Abidzar membuka matanya dengan mengulum senyum. Dia tatap Celine yang tidak memakai apapun itu.
“Udah bulet,” Abidzar mengulurkan tangannya, mengusap perut Celine.
Celine berdiri di samping ranjang, membiarkan Abidzar mengusap perut dan mengecupnya ringan.
“Kenapa di lepas gaun tidurnya?”
“Kan liat perut di cermin, kamu mau lagi?” Celine meraih lengan yang jemarinya mengusap perut itu lalu menyelipkan jemarinya di belahan kaki.
Abidzar membelainya sekilas. “Aku lemes loh di perkaos kamu,” lalu tertawa pelan. “Kamu juga jangan terlalu sering ya, secukupnya aja.” Abidzar mengecup perutnya.
“Iya.. Ayo mandi, kamukan bayi aku, belum bisa mandi sendiri, bercinta juga belum bisa,” celotehnya asal ceplos.
“Perbannya harus di ganti,”
“Siap, aku bisa.”
***
Abidzar menatap hasil karya Celine.

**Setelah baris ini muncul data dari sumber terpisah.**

/-! ## Cores -/

/-- What a graph node does when it launches, R218. -/
inductive NodeOp where
  | cpy (dst src : Word) (len : Nat)
  | cpy2d (dst src : Word) (rows len : Nat) (dstr sstr : BitVec 32)
  | cpyg (dst src : Word) (items size : Nat) (list : Word) (w64 : Bool)
  | gnode (pkt : Word)
  deriving DecidableEq, Repr

/-- State of a live or failed node. A finished node is no longer listed (R218, R219). -/
inductive NodeSt where
  | waiting
  | launched
  | failed (cause : Cause) (tval : Word)
  deriving DecidableEq, Repr

/-- Where an access lands: physical address, cached attribute, TERNBANK and PEERDST of its page (R351), log2 of the
page size. -/
structure Phys where
  pa : Nat
  cached : Bool := false
  tern : Bool := false
  pd : Bool := false
  log : Nat := 0
  deriving DecidableEq, Repr

/-- A translated piece of a range: virtual address, physical place, length. -/
structure Piece where
  va : Word
  place : Phys
  len : Nat
  deriving DecidableEq, Repr

/-- A read of a copy within one line: its number, which is that of its row × 2^64 plus its number in the row, and its place
(R299). -/
structure CopyPart where
  ix : Nat
  piece : Piece
  deriving DecidableEq, Repr

/-- A node of the dependence graph. `seq` numbers the nodes of the core in the order of creation, without wrapping (R221).
A launched copy holds its rows as (destination, length), the parts not yet read (`todo`), those under way (`out`, with the
cycle in which a read of the window returns), the bytes of those that have returned (`data`, by part), the first fault
that its reads have met with the number of its part (`bad`), the cycle in which each row was whole (`whole`), the push
numbers of the ring slots published, and the line writes performed (R218, R220, R226, R299 to R301). -/
structure Node where
  op : NodeOp
  seq : Nat := 0
  ring : Option Nat := none
  preds : Nat := 0
  held : Bool := false
  succs : List Nat := []
  st : NodeSt := .waiting
  ctx : Ctx := {}
  region : Option Region := none
  rows : List (Word × Nat) := []
  todo : List CopyPart := []
  out : List (CopyPart × Option Nat) := []
  data : List (Nat × List Byte) := []
  bad : Option (Nat × Cause × Word) := none
  whole : List (Nat × Nat) := []
  slots : List Nat := []
  wrote : List Nat := []
  deriving DecidableEq, Repr

/-- A cached translation: address space, virtual page base, log2 of the page size, table entry (R354). -/
structure TlbEntry where
  asid : Nat
  page : Nat
  log : Nat
  entry : Word
  deriving DecidableEq, Repr

/-- The state of one core. Weight buffers are keyed buffer × 13,312 + offset. `accErr` lists
the accumulator words with a parity error, as tile and row × 256 + column (R40). `turn` lists the threads whose turn it is
at the vector sequencer, `want` those that wait for one (R330); `beats` counts element-beats by region in window
`beatsWin` (R328). -/
structure CoreState where
  wb : List (Nat × Byte) := []
  wbAddr : List (Nat × Word × Ctx) := []
  wbBad : List (Nat × Nat) := []
  tiles : List (Nat × Tile) := []
  accErr : List (Nat × Nat) := []
  nodes : List (Nat × Node) := []
  nextOrd : Nat := 1
  tlb : List TlbEntry := []
  turn : List Nat := []
  want : List Nat := []
  beats : List (Nat × Nat) := []
  beatsWin : Nat := 0
  deriving DecidableEq, Repr

/-! ## Clusters -/

/-- Modes of an SRAM bank, R278. -/
inductive BankMode where
  | cache | scratch | fifo
  deriving DecidableEq, Repr

/-- A ring, R213: first bank, banks, slot size in 128-byte units, push count, one cursor per consumer. -/
structure Ring where
  bank : Nat
  nb : Nat
  ss : Nat
  push : Nat := 0
  cursors : List Nat
  deriving DecidableEq, Repr

/-- A line of the cluster cache, R280. -/
structure CacheLine where
  line : Nat
  way : Nat
  pinned : Bool := false
  dirty : Bool := false
  deriving DecidableEq, Repr

/-- A posted claim, R209. -/
structure Post where
  item : Word
  tid : Nat
  elem : Nat
  sig : Nat
  deriving DecidableEq, Repr

/-- An answer that stands in the Fold for a context: elements posted and elements admitted (R309). -/
structure Answer where
  posted : List Nat
  admitted : List Nat
  deriving DecidableEq, Repr

/-- The Fold and the Shepherd of a cluster, R208 to R212. `due` holds, once the wave is closed, the cycle of its
answer. -/
structure Fold where
  isOpen : Bool := false
  c : Nat := 0
  g : Nat := 0
  joined : List Nat := []
  left : List Nat := []
  posts : List Post := []
  posted : List Nat := []
  wave : Nat := 0
  due : Option Nat := none
  answers : List (Nat × Answer) := []
  deriving DecidableEq, Repr

/-- A bound keyset slot, R195. -/
structure KeySlot where
  bk : Word
  ksk : Word
  fresh : BitVec 32
  ceil : BitVec 32
  n : Nat
  ctx : Ctx
  deriving DecidableEq, Repr

/-- A member of a drove: the destination and what the `CREF` read when it issued (R272). -/
structure Member where
  tid : Nat
  cd : Nat
  src : Cipher
  p : Nat
  entries : List (BitVec 32)
  deriving DecidableEq, Repr

/-- A drove, open or started, R202 and R203. -/
structure Drove where
  slot : Nat
  count : Nat
  members : List Member := []
  opener : Option Nat := none
  first : Option Nat := none
  deriving DecidableEq, Repr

Perban yang membelitnya itu hanya seperti perban menggulung lengan dan kakinya.
Abidzar tersenyum, tetap menghargai perhatian yang diberikan Celine. Dia senang Celine ingin menjadi istri yang baik.
“Selesai.” Celine terlihat senang.
“Makasih ya..” Abidzar mengecup sekilas kening Celine.
“Udah kering loh, yess.. Bisa remes dada aku dua-duanya,”
Abidzar sontak tertawa mendengarnya. Dengan gemas Abidzar merangkul Celine dengan tangannya yang sembuh, dia peluk gemas sambil mengecupi rambutnya.
“Kan bisa satu diremas satunya di kulum,”
“Itu juga enak sih,” komentar Celine so serius.
Abidzar tersenyum dan kembali mengecupnya gemas. Celine jika membahas begituan kenapa lucu ya?
“Lebih enak lagi diremesnya barengan, terus di kulum juga gantian,” jelas Celine.
Abidzar ndusel gemas di leher Celine. “Iya, nanti aku gituin ya,” bisiknya dengan senyum geli.
“Eum, ga sabar.” Celine mengedip genit lalu menyambar bibir Abidzar sekilas.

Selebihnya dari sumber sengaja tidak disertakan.